Сынок-то хоть и осиротил, состарил меня раньше времени, но я на него зла не держу, жалею. В тюрьму он угодил не по злому умыслу, а по пьяной глупости. Пошел к нашей деревенской шинкарке за самогоном, а она ему отказала. Он взбеленился, начал скандалить. Та позвала мужа. Они схлестнулись, вот Лешка и саданул его бутылкой по голове. Выпимши он был, а трезвый-то и мухи не обидит…
Люди добрые, Христом Богом молю, помогите, пожалуйста, подыскать там у вас хоть какое-нибудь
частное жилье: комнатку, угол – я на все согласна. Будьте милосердны, родненькие, помогите!
С уважением и надеждой к вам, Пелагея Семеновна Бородина».
Сотрудников уголовно-исполнительной системы в сентиментальности заподозрить трудно. Но жалостливое письмо, поступившее на имя начальника колонии, тронуло сердца служивых людей. Историю ее сына здесь хорошо помнят. Из пяти лет срока половину он уже отбыл: сидел тихо, взысканий не имел.
Была, правда, у него слабость: не мог обходиться без чая и сигарет. Когда стало совсем невмоготу, он обратился к «богатым» зэкам из Москвы – те регулярно получали посылки с воли. За два килограмма чая и 60 пачек «Примы» он взялся выполнять их месячную производственную норму (контингент шил футбольные мячи). Те охотно согласились, выдали аванс. Однако отпущенный ему договором срок заканчивался, а он не справился и с половиной взятых на себя «повышенных обязательств». И тогда он, страшась неминуемой расправы, задумал побег.

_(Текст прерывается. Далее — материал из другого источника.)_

-- ==== Sys2Proof/Laws/Resume.lean ====
section
/-! SUPPORT. What a run of lines adds to the sink, and that a run which waits and then goes on with a willing sink ends
as the run that never waited. -/

namespace Sys2Proof.Machine

/-- A run of lines adds transactions to the record, and the sink holds what those make of it, one after the other. -/
theorem runActions_sink (P : Params) (lines : List Action) (s : State) :
    ∃ txns, (runActions P lines s).trace = s.trace ++ txns ∧
      (runActions P lines s).sink = txns.foldl (fun content txn => txn.onSink content) s.sink := by
  refine runActions_keeps (Q := fun u => ∃ txns, u.trace = s.trace ++ txns ∧
      u.sink = txns.foldl (fun content txn => Txn.onSink txn content) s.sink) P ?_ ?_ ?_ ?_ lines s ⟨[], by simp, rfl⟩
  · rintro u u' t h ⟨x, hx, hy⟩
    obtain ⟨-, rfl⟩ := State.acceptance_some h
    refine ⟨x ++ [t], ?_, ?_⟩
    · cases t <;> simp [State.transact, State.sinkTakes, State.afterTxn, State.storeSamples, State.storeBytes, hx]
    · cases t <;> simp [State.transact, State.sinkTakes, State.afterTxn, State.storeSamples, State.storeBytes, hy]
  · rintro u a ⟨x, hx, hy⟩
    refine ⟨x, ?_, ?_⟩
    · rw [← hx]
      cases a with
      | splice p => cases p <;> rfl
      | _ => rfl
    · rw [← hy]
      cases a with
      | splice p => cases p <;> rfl
      | _ => rfl
  · exact fun _ h => h
  · exact fun _ _ _ h => h

/-- What a line sends does not depend on the engine's record of its place, nor on the sink's willingness. -/
theorem Action.txn_place (P : Params) (a : Action) (s : State) (w : Option (List Action)) (p : Option Txn)
    (o : Option Nat) : Action.txn P { s with work := w, port := p, sinkAccepts := o } a = Action.txn P s a := by
  cases a with
  | append src => cases src <;> rfl
  | _ => rfl

/-- Nor does what a line does, which leaves these as they are. -/
theorem Action.perform_place (P : Params) (a : Action) (s : State) (w : Option (List Action)) (p : Option Txn)
    (o : Option Nat) : Action.perform P { s with work := w, port := p, sinkAccepts := o } a =
      { Action.perform P s a with work := w, port := p, sinkAccepts := o } := by
  cases a with
  | splice q => cases q <;> rfl
  | loadScratch src => cases src <;> rfl
  | _ => rfl

/-- Nor does what a transaction does. -/
theorem State.transact_place (s : State) (t : Txn) (w : Option (List Action)) (p : Option Txn) (o : Option Nat) :
    State.transact { s with work := w, port := p, sinkAccepts := o } t =
      { s.transact t with work := w, port := p, sinkAccepts := o } := by
  cases t <;> rfl

/-- With a sink that accepts without limit, a run does not depend on the engine's record of its place. -/
theorem runActions_place (P : Params) (lines : List Action) (s : State) (w v : Option (List Action))
    (p q : Option Txn) :
    runActions P lines { s with work := w, port := p, sinkAccepts := none } =
      runActions P lines { s with work := v, port := q, sinkAccepts := none } := by
  induction lines generalizing s with
  | nil => rfl
  | cons a rest ih =>
    simp only [runActions, Action.txn_place, Action.perform_place]
    split
    · exact ih _
    · simp only [State.acceptance, State.transact_place]
      exact ih _

/-- A run that waits has lines to do, and going on with them, the sink being willing without limit, gives what the whole
run gives with such a sink (20_memory.md R67, R69). -/
theorem runActions_resume (P : Params) (lines : List Action) (s : State) (o : Option Nat)
    (h : (runActions P lines { s with sinkAccepts := o }).busy = true) :
    ∃ rest, (runActions P lines { s with sinkAccepts := o }).work = some rest ∧
      runActions P rest { runActions P lines { s with sinkAccepts := o } with sinkAccepts := none } =
        runActions P lines { s with sinkAccepts := none } := by
  induction lines generalizing s o with
  | nil => cases h
  | cons a rest ih =>
    have ht := fun o => Action.txn_place P a s s.work s.port o
    have hp := fun o => Action.perform_place P a s s.work s.port o
    simp only [runActions] at h ⊢
    rw [show Action.txn P { s with sinkAccepts := o } a = Action.txn P s a from ht o] at h ⊢
    rw [show Action.txn P { s with sinkAccepts := none } a = Action.txn P s a from ht none]
    rw [show State.acceptance { s with sinkAccepts := none } = some { s with sinkAccepts := none } from rfl]
    cases hx : Action.txn P s a with
    | none =>
      simp only [hx] at h ⊢
      rw [show Action.perform P { s with sinkAccepts := o } a = _ from hp o] at h ⊢
      rw [show Action.perform P { s with sinkAccepts := none } a = _ from hp none]
      exact ih { Action.perform P s a with work := s.work, port := s.port } o h
    | some t =>
      simp only [hx] at h ⊢
      cases ha : State.acceptance { s with sinkAccepts := o } with
      | none =>
        refine ⟨_, rfl, ?_⟩
        refine (runActions_place P (a :: rest) s (some (a :: rest)) s.work (some t) s.port).trans ?_
        simp only [runActions]
        rw [show Action.txn P { s with sinkAccepts := none } a = some t from (ht none).trans hx]
        rfl
      | some s' =>
        obtain ⟨-, rfl⟩ := State.acceptance_some ha
        simp only [ha] at h ⊢
        have hs := fun o => State.transact_place s t s.work s.port o
        rw [hs none]
        have hs' : ∀ o, State.transact { s with sinkAccepts := o } t =
          { s.transact t with work := s.work, port := s.port, sinkAccepts := o } := hs
        rw [hs'] at h ⊢
        exact ih { s.transact t with work := s.work, port := s.port } _ h

end Sys2Proof.Machine
end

Одного он не мог предположить: его дружок, заметив странные манипуляции сокамерника с веревкой, решил, что тот задумал… повеситься. И из самых лучших побуждений сообщил о своих подозрениях охране.
План был таков: забраться на крышу пошивочного цеха, перебросить веревку через два ряда колючей проволоки так, чтобы она зацепилась за ветки дерева, спуститься на пустырь и дать деру. Закавыка была лишь в веревке. Он решил сплести ее из суровых ниток, которыми сшивали сегменты мячей. Через пять дней ударно-подпольного труда верея длиной в 50 метров была готова. Закрепив на ее конце самодельную «кошку», он спрятал фал в мусорном баке.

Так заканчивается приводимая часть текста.